Mer de Chine du sud. Manille à nouveau en première ligne.

Les enjeux de la compétition navale sont les « points chauds » connus de Taïwan et de la mer de Chine du sud. Déjà les marines américaine et chinoise s’y défient par des démonstrations de force, dans le Détroit de Taïwan et autour des îlots que Pékin militarise à marche forcée pour en faire des points d’appui. Écartelés entre les rivalités de puissances et leurs intérêts sur le marché chinois, les riverains se crispent.

Lire : En mer de Chine du sud, les limites de la flibuste impériale chinoise.

Les hésitations et volte-face des riverains face à la puissance de l’influence chinoise sont exprimées de manière emblématique par la trajectoire heurtée des relations entre Manille et Pékin.

Au moment même où Rodrigo Duterte, tournant le dos à Washington cherchait un accommodement avec Pékin (lire : Duterte, l’imprévisible, rebat les cartes et s’invite dans la cour des grands), il prenait aussi conscience de la force invasive des prétentions chinoises sur ses ressources d’hydrocarbure du haut-fonds de Reed (lire : Mer de Chine du sud. La carte sauvage des hydrocarbures. Le dilemme de Duterte.).

Aujourd’hui cinq années après le changement de pied de Rodrigo Duterte, rien ne va plus entre Pékin et Manille.

Le prétexte est la revendication chinoise sur le récif corallien « Whitsun » partie des Spratlys. D’une surface de 10 km2, inhabité et submergé à marée haute, les Philippins l’appellent « Julian Felipe ». S’appuyant sur le droit de la mer, ils affirment avec raison que, situé à 175 nautiques de Palawan, le récif se trouve à l’intérieur de leur ZEE.

A la mi-mars, la réclamation chinoise violant la Convention de Montego May signée par Pékin qui ne l’applique cependant qu’avec la réserve qu’elle ne contrevienne pas à ses prétentions de souveraineté sur la plus grande partie de la mer de Chine du sud, s’est exprimée de manière invasive par la présence massive de 200 bateaux de « pêche », technique éprouvée d’une intimidation par le nombre par ce qui est en réalité une milice nationale, troisième marine après la flotte de combat et les garde-côtes.

La crispation de Manille anticipe que l’insistante manœuvre chinoise par le nombre, préfigure une annexion partielle ou totale à l’instar de celles opérées par Pékin en 1995 sur le récif des Mischief (130 nautiques de Palawan) et en 2012 sur celui de Scarbourough (123 nautiques de Subic Bay).

Alors que, dans la controverse, Washington soutient les Philippines et que Duterte prenant la Chine à contrepied a décidé de renégocier le stationnement des forces américaines, les relations se sont tendues à l’extrême.
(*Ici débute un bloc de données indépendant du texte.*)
-- ==== Sys2Proof/Laws/KeepsMemory.lean ====
section
/-!
SUPPORT. KeepsMemory.lean: the contents of the Gallery memory is left alone by every operation but those that store a record or a reset: one lemma per operation.
-/
set_option Elab.async false

namespace Sys2Proof.Machine

@[simp] theorem ite_mem {c : Prop} [Decidable c] (a b : State) :
    (if c then a else b).gl.mem = if c then a.gl.mem else b.gl.mem := by split <;> rfl

@[simp] theorem reply_ite_mem {c : Prop} [Decidable c] (a b : Reply) :
    (if c then a else b).s.gl.mem = if c then a.s.gl.mem else b.s.gl.mem := by split <;> rfl

/-- A loop keeps it where its body does. -/
@[simp] theorem foldl_mem {β : Type} (f : State → β → State) (h : ∀ s b, (f s b).gl.mem = s.gl.mem) :
    ∀ (l : List β) (s : State), (l.foldl f s).gl.mem = s.gl.mem
  | [], _ => rfl
  | b :: l, s => by rw [List.foldl_cons, foldl_mem f h l (f s b), h]

@[simp] theorem State.pushStamped_mem (s : State) (e : Nat) (r : TraceRec) :
    (State.pushStamped s e r).gl.mem = s.gl.mem := by
  simp [State.pushStamped] <;> (repeat' split) <;> simp

@[simp] theorem count_mem (n k : Nat) (s : State) : (count n k s).gl.mem = s.gl.mem := by
  simp [count]

@[simp] theorem raises_mem (ns : List Nat) (s : State) : (raises ns s).gl.mem = s.gl.mem := by
  have h : ∀ (l : List Nat) (ev : Events) (c : Coarse) (g : Gallery), (l.foldl (Gallery.event ev c) g).mem = g.mem := by
    intro l ev c
    induction l with
    | nil => intro g; rfl
    | cons n l ih =>
      intro g
      rw [List.foldl_cons, ih]
      unfold Gallery.event
      split <;> rfl
  unfold raises
  dsimp only
  split
  · rfl
  · exact h _ _ _ _

@[simp] theorem raise_mem (n : Nat) (s : State) : (raise n s).gl.mem = s.gl.mem := by
  simp [raise]

@[simp] theorem raiseIf_mem (b : Bool) (n : Nat) (s : State) : (raiseIf b n s).gl.mem = s.gl.mem := by
  simp [raiseIf]

@[simp] theorem updSens_mem (k : Nat) (f : Sensor → Sensor) (s : State) : (updSens k f s).gl.mem = s.gl.mem := by
  simp [updSens]

@[simp] theorem settle_mem (s : State) : (settle s).gl.mem = s.gl.mem := by
  simp [settle]

@[simp] theorem detects_mem (fs : List Found) (s : State) : (detects fs s).gl.mem = s.gl.mem := by
  simp [detects]

@[simp] theorem detect_mem (code unit action : Nat) (stays : Bool) (s : State) :
    (detect code unit action stays s).gl.mem = s.gl.mem := by
  simp [detect]

@[simp] theorem repairId_mem (id : FaultId) (action : Nat) (s : State) : (repairId id action s).gl.mem = s.gl.mem := by
  simp [repairId] <;> (repeat' split) <;> simp

@[simp] theorem repair_mem (code unit action : Nat) (s : State) : (repair code unit action s).gl.mem = s.gl.mem := by
  simp [repair]

@[simp] theorem updSlot_mem (k : Nat) (f : MSlot → MSlot) (s : State) : (updSlot k f s).gl.mem = s.gl.mem := by
  simp [updSlot]

@[simp] theorem updSync_mem (n : Nat) (f : Sync → Sync) (s : State) : (updSync n f s).gl.mem = s.gl.mem := by
  simp [updSync]

@[simp] theorem startWaiters_mem (n : Nat) (t : Coarse) (s : State) : (startWaiters n t s).gl.mem = s.gl.mem := by
  simp [startWaiters]

@[simp] theorem markSats_mem (i : Nat) (n : BitVec 48) (t : Stamp) (s : State) :
    (markSats i n t s).gl.mem = s.gl.mem := by
  simp [markSats]

@[simp] theorem findUnreadable_mem (a : Nat) (s : State) : (findUnreadable a s).gl.mem = s.gl.mem := by
  simp [findUnreadable]
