@[simp] theorem selectOff_mode (s : State) : (selectOff s).th.mode = s.th.mode := by
  simp [selectOff]

@[simp] theorem charge_mode (x amp width : Nat) (s : State) : (charge x amp width s).th.mode = s.th.mode := by
  simp [charge]

@[simp] theorem queueCmd_mode (d op arg : Nat) (s : State) : (queueCmd d op arg s).th.mode = s.th.mode := by
  simp [queueCmd]

@[simp] theorem broadcast_mode (arg : Nat) (s : State) : (broadcast arg s).th.mode = s.th.mode := by
  simp [broadcast]

@[simp] theorem readDiag_mode (x : Nat) (s : State) : (readDiag x s).th.mode = s.th.mode := by
  simp [readDiag]

@[simp] theorem exchangeFails_mode (crc : Bool) (s : State) : (exchangeFails crc s).th.mode = s.th.mode := by
  simp [exchangeFails] <;> (repeat' split) <;> simp

@[simp] theorem sendTo_mode (d : Nat) (c : EmCmd) (queued : Bool) (again : Option Nat) (s : State) :
    (sendTo d c queued again s).th.mode = s.th.mode := by
  simp [sendTo]

@[simp] theorem linkCycle_mode (s : State) : (linkCycle s).th.mode = s.th.mode := by
  simp [linkCycle] <;> (repeat' split) <;> simp

@[simp] theorem takeSpare_mode (x l y : Nat) (s : State) : (takeSpare x l y s).th.mode = s.th.mode := by
  simp [takeSpare]

@[simp] theorem lineFault_mode (x kind : Nat) (s : State) : (lineFault x kind s).th.mode = s.th.mode := by
  simp [lineFault] <;> (repeat' split) <;> simp

@[simp] theorem setSynthetic_mode (d : Nat) (s : State) : (setSynthetic d s).th.mode = s.th.mode := by
  simp [setSynthetic]

@[simp] theorem fbFault_mode (d : Nat) (s : State) : (fbFault d s).th.mode = s.th.mode := by
  simp [fbFault] <;> (repeat' split) <;> simp

@[simp] theorem fbPathCheck_mode (d : Nat) (s : State) : (fbPathCheck d s).th.mode = s.th.mode := by
  simp [fbPathCheck]

@[simp] theorem switchCore_mode (i : Nat) (s : State) : (switchCore i s).th.mode = s.th.mode := by
  simp [switchCore] <;> (repeat' split) <;> simp

@[simp] theorem voidRun_mode (x : Nat) (s : State) : (voidRun x s).th.mode = s.th.mode := by
  simp [voidRun]

@[simp] theorem driverState_mode (d : Nat) (poll flt : Bool) (st : Nat) (s : State) :
    (driverState d poll flt st s).th.mode = s.th.mode := by
  simp [driverState]

@[simp] theorem lineReady_mode (d : Nat) (s : State) : (lineReady d s).th.mode = s.th.mode := by
  unfold lineReady
  rw [foldl_mode]
  intro s b
  split <;> simp

@[simp] theorem judgeLine_mode (d x : Nat) (s : State) : (judgeLine d x s).th.mode = s.th.mode := by
  simp [judgeLine]

@[simp] theorem endBlind_mode (d : Nat) (s : State) : (endBlind d s).th.mode = s.th.mode := by
  simp [endBlind] <;> (repeat' split) <;> simp

@[simp] theorem diagLine_mode (d x kind : Nat) (asked advanced : Bool) (s : State) :
    (diagLine d x kind asked advanced s).th.mode = s.th.mode := by
  simp [diagLine] <;> (repeat' split) <;> simp

@[simp] theorem diagBlind_mode (d x kind : Nat) (advanced : Bool) (b : Bool × List (Nat × Nat)) (s : State) :
    (diagBlind d x kind advanced b s).th.mode = s.th.mode := by
  simp [diagBlind] <;> (repeat' split) <;> simp

@[simp] theorem diagAnswer_mode (d n data : Nat) (s : State) : (diagAnswer d n data s).th.mode = s.th.mode := by
  simp [diagAnswer] <;> (repeat' split) <;> simp

@[simp] theorem answered_mode (e : Exchange) (flt : Bool) (data : Nat) (s : State) :
    (answered e flt data s).th.mode = s.th.mode := by
  simp [answered] <;> (repeat' split) <;> simp

@[simp] theorem statusWord_mode (inTime : Bool) (w : BitVec 40) (s : State) :
    (statusWord inTime w s).th.mode = s.th.mode := by
  simp [statusWord] <;> (repeat' split) <;> simp

@[simp] theorem eyeBudgetInterval_mode (s : State) : (eyeBudgetInterval s).th.mode = s.th.mode := by
  simp [eyeBudgetInterval]

@[simp] theorem diagDue_mode (x : Nat) (s : State) : (diagDue x s).th.mode = s.th.mode := by
  simp [diagDue]

@[simp] theorem latchDrivers_mode (s : State) : (latchDrivers s).th.mode = s.th.mode := by
  simp [latchDrivers]

@[simp] theorem surveyStart_mode (s : State) : (surveyStart s).th.mode = s.th.mode := by
  simp [surveyStart]

@[simp] theorem startDrivers_mode (s : State) : (startDrivers s).th.mode = s.th.mode := by
  simp [startDrivers]

@[simp] theorem testDriver_mode (d : Nat) (s : State) : (testDriver d s).th.mode = s.th.mode := by
  simp [testDriver]

@[simp] theorem testPass_mode (s : State) : (testPass s).th.mode = s.th.mode := by
  simp [testPass]

@[simp] theorem testPassReport_mode (d : Nat) (s : State) : (testPassReport d s).th.mode = s.th.mode := by
  simp [testPassReport]

@[simp] theorem endTests_mode (s : State) : (endTests s).th.mode = s.th.mode := by
  simp [endTests]

@[simp] theorem emitDisable_mode (s : State) : (emitDisable s).th.mode = s.th.mode := by
  simp [emitDisable]

@[simp] theorem emitEnable_mode (s : State) : (emitEnable s).th.mode = s.th.mode := by
  simp [emitEnable]

@[simp] theorem emitLimitOwn_mode (a1 : Ticket) (p : List Byte) (s : State) :
    (emitLimitOwn a1 p s).s.th.mode = s.th.mode := by
  simp [emitLimitOwn]

@[simp] theorem settleLines_mode (s : State) : (settleLines s).th.mode = s.th.mode := by
  simp [settleLines]

@[simp] theorem lineMapOwn_mode (a1 : Ticket) (p : List Byte) (s : State) :
    (lineMapOwn a1 p s).s.th.mode = s.th.mode := by
  unfold lineMapOwn
  simp only []
  repeat' split
  all_goals simp

@[simp] theorem clearfailOwn_mode (a1 : Ticket) (p : List Byte) (s : State) :
    (clearfailOwn a1 p s).s.th.mode = s.th.mode := by
  simp [clearfailOwn]

@[simp] theorem switchBank_mode (s : State) : (switchBank s).th.mode = s.th.mode := by
  simp [switchBank]

@[simp] theorem announceFrame_mode (n bank : Nat) (t : Nominal) (s : State) :
    (announceFrame n bank t s).th.mode = s.th.mode := by
  simp [announceFrame]

@[simp] theorem startSchedule_mode (t : Coarse) (s : State) : (startSchedule t s).th.mode = s.th.mode := by
  simp [startSchedule]

@[simp] theorem dropFrames_mode (s : State) : (dropFrames s).th.mode = s.th.mode := by
  simp [dropFrames]

@[simp] theorem stopSchedule_mode (s : State) : (stopSchedule s).th.mode = s.th.mode := by
  simp [stopSchedule]

@[simp] theorem beginSchedule_mode (t : Coarse) (s : State) : (beginSchedule t s).th.mode = s.th.mode := by
  simp [beginSchedule] <;> (repeat' split) <;> simp

@[simp] theorem dropTrigStart_mode (st : Status) (s : State) : (dropTrigStart st s).th.mode = s.th.mode := by
  simp [dropTrigStart] <;> (repeat' split) <;> simp

@[simp] theorem stopAtFrameEnd_mode (s : State) : (stopAtFrameEnd s).th.mode = s.th.mode := by
  simp [stopAtFrameEnd] <;> (repeat' split) <;> simp

@[simp] theorem setStandby_mode (f : Tab W64 → Tab W64) (s : State) : (setStandby f s).th.mode = s.th.mode := by
  simp [setStandby]

@[simp] theorem withdrawNext_mode (s : State) : (withdrawNext s).th.mode = s.th.mode := by
  simp [withdrawNext] <;> (repeat' split) <;> simp

@[simp] theorem schedLoadOwn_mode (tk : Ticket) (p : List Byte) (s : State) :
    (schedLoadOwn tk p s).s.th.mode = s.th.mode := by
  simp [schedLoadOwn]

@[simp] theorem admissionComplete_mode (s : State) : (admissionComplete s).th.mode = s.th.mode := by
  simp [admissionComplete] <;> (repeat' split) <;> simp

@[simp] theorem schedStartOwn_mode (tk : Ticket) (p : List Byte) (s : State) :
    (schedStartOwn tk p s).s.th.mode = s.th.mode := by
  simp [schedStartOwn]

@[simp] theorem schedStopOwn_mode (a1 : Ticket) (p : List Byte) (s : State) :
    (schedStopOwn a1 p s).s.th.mode = s.th.mode := by
  simp [schedStopOwn]

@[simp] theorem autostart_mode (s : State) : (autostart s).th.mode = s.th.mode := by
  simp [autostart]

@[simp] theorem updDwell_mode (did : Nat) (f : Dwell → Dwell) (s : State) : (updDwell did f s).th.mode = s.th.mode := by
  simp [updDwell]

@[simp] theorem formDwell_mode (s : State) : (formDwell s).th.mode = s.th.mode := by
  simp [formDwell] <;> (repeat' split) <;> simp

@[simp] theorem notePeak_mode (s : State) : (notePeak s).th.mode = s.th.mode := by
  simp [notePeak]

@[simp] theorem updEntry_mode (tag : Nat) (f : Entry → Entry) (s : State) : (updEntry tag f s).th.mode = s.th.mode := by
  simp [updEntry]

@[simp] theorem advance_mode (last frameLast : Bool) (b : StepWord) (r : Sched) (s : State) :
    (advance last frameLast b r s).th.mode = s.th.mode := by
  simp [advance]

@[simp] theorem entryAllocate_mode (s : State) : (entryAllocate s).th.mode = s.th.mode := by
  simp [entryAllocate] <;> (repeat' split) <;> simp

@[simp] theorem selectNext_mode (s : State) : (selectNext s).th.mode = s.th.mode := by
  simp [selectNext] <;> (repeat' split) <;> simp

@[simp] theorem traceShot_mode (e : Entry) (s : State) : (traceShot e s).th.mode = s.th.mode := by
  simp [traceShot]

@[simp] theorem shotFired_mode (tag : Nat) (st : Stamp) (s : State) : (shotFired tag st s).th.mode = s.th.mode := by
  simp [shotFired] <;> (repeat' split) <;> simp

@[simp] theorem fireShot_mode (p : Position) (d : Dwell) (w : Nat) (s : State) :
    (fireShot p d w s).th.mode = s.th.mode := by
  simp [fireShot]

@[simp] theorem withhold_mode (p : Position) (s : State) : (withhold p s).th.mode = s.th.mode := by
  simp [withhold]

@[simp] theorem judgePosition_mode (p : Position) (d : Dwell) (s : State) :
    (judgePosition p d s).th.mode = s.th.mode := by
  simp [judgePosition]

@[simp] theorem beginFrame_mode (p : Position) (s : State) : (beginFrame p s).th.mode = s.th.mode := by
  simp [beginFrame]

@[simp] theorem shotPosition_mode (s : State) : (shotPosition s).th.mode = s.th.mode := by
  simp [shotPosition] <;> (repeat' split) <;> simp

@[simp] theorem shotVoid_mode (tag : Nat) (e : Entry) (s : State) : (shotVoid tag e s).th.mode = s.th.mode := by
  simp [shotVoid]

@[simp] theorem voidDecision_mode (tag : Nat) (s : State) : (voidDecision tag s).th.mode = s.th.mode := by
  simp [voidDecision] <;> (repeat' split) <;> simp

@[simp] theorem noteFire_mode (e : Entry) (st : Stamp) (s : State) : (noteFire e st s).th.mode = s.th.mode := by
  simp [noteFire]

@[simp] theorem useReal_mode (d : Nat) (s : State) : (useReal d s).th.mode = s.th.mode := by
  simp [useReal] <;> (repeat' split) <;> simp

@[simp] theorem clearSynthetic_mode (d : Nat) (s : State) : (clearSynthetic d s).th.mode = s.th.mode := by
  simp [clearSynthetic]

@[simp] theorem strayFb_mode (lone : Bool) (s : State) : (strayFb lone s).th.mode = s.th.mode := by
  simp [strayFb]

@[simp] theorem fbStamp_mode (d : Nat) (st : Stamp) (s : State) : (fbStamp d st s).th.mode = s.th.mode := by
  simp [fbStamp] <;> (repeat' split) <;> simp

@[simp] theorem fbTest_mode (d : Nat) (st : Stamp) (s : State) : (fbTest d st s).th.mode = s.th.mode := by
  simp [fbTest] <;> (repeat' split) <;> simp

@[simp] theorem closeWordPresent_mode (tag : Nat) (s : State) : (closeWordPresent tag s).th.mode = s.th.mode := by
  simp [closeWordPresent] <;> (repeat' split) <;> simp

@[simp] theorem closeShots_mode (i gen tag : Nat) (drop : Bool) (s : State) :
    (closeShots i gen tag drop s).th.mode = s.th.mode := by
  simp [closeShots]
Tandis que Pékin est devenu de plus en plus agressif, à Manille plus personne ne soutient la politique d’apaisement de 2016 initiée par Duterte en 2016 avec Xi Jinping.

Les Philippins et les autres riverains dont le Vietnam, la Malaisie et Brunei ne sont pas les seuls à s’irriter des prétentions souveraines de Pékin.

Le retour sur ses traces de la « Royal Navy ».

Le 26 avril, Ben Wallace, le ministre de la défense britannique annonçait que dès le mois de mai, la Royal Navy enverrait vers la Malaisie, Singapour, la mer de Chine du Sud, l’Australie et la Nouvelle-Zélande la plus importante flotte jamais rassemblée depuis 25 ans.

Entourant le porte-avions HMS Queen Elizabeth dont ce sera la mission inaugurale, capable d’embarquer 70 aéronefs dont les F-35B furtifs de 5e génération, le mouvement de la flotte vers l’Extrême Orient exprimera concrètement, dit Ben Wallace, la volonté de Londres de « s’engager avec ses alliés pour relever les défis de sécurité présents et à venir. ». (…)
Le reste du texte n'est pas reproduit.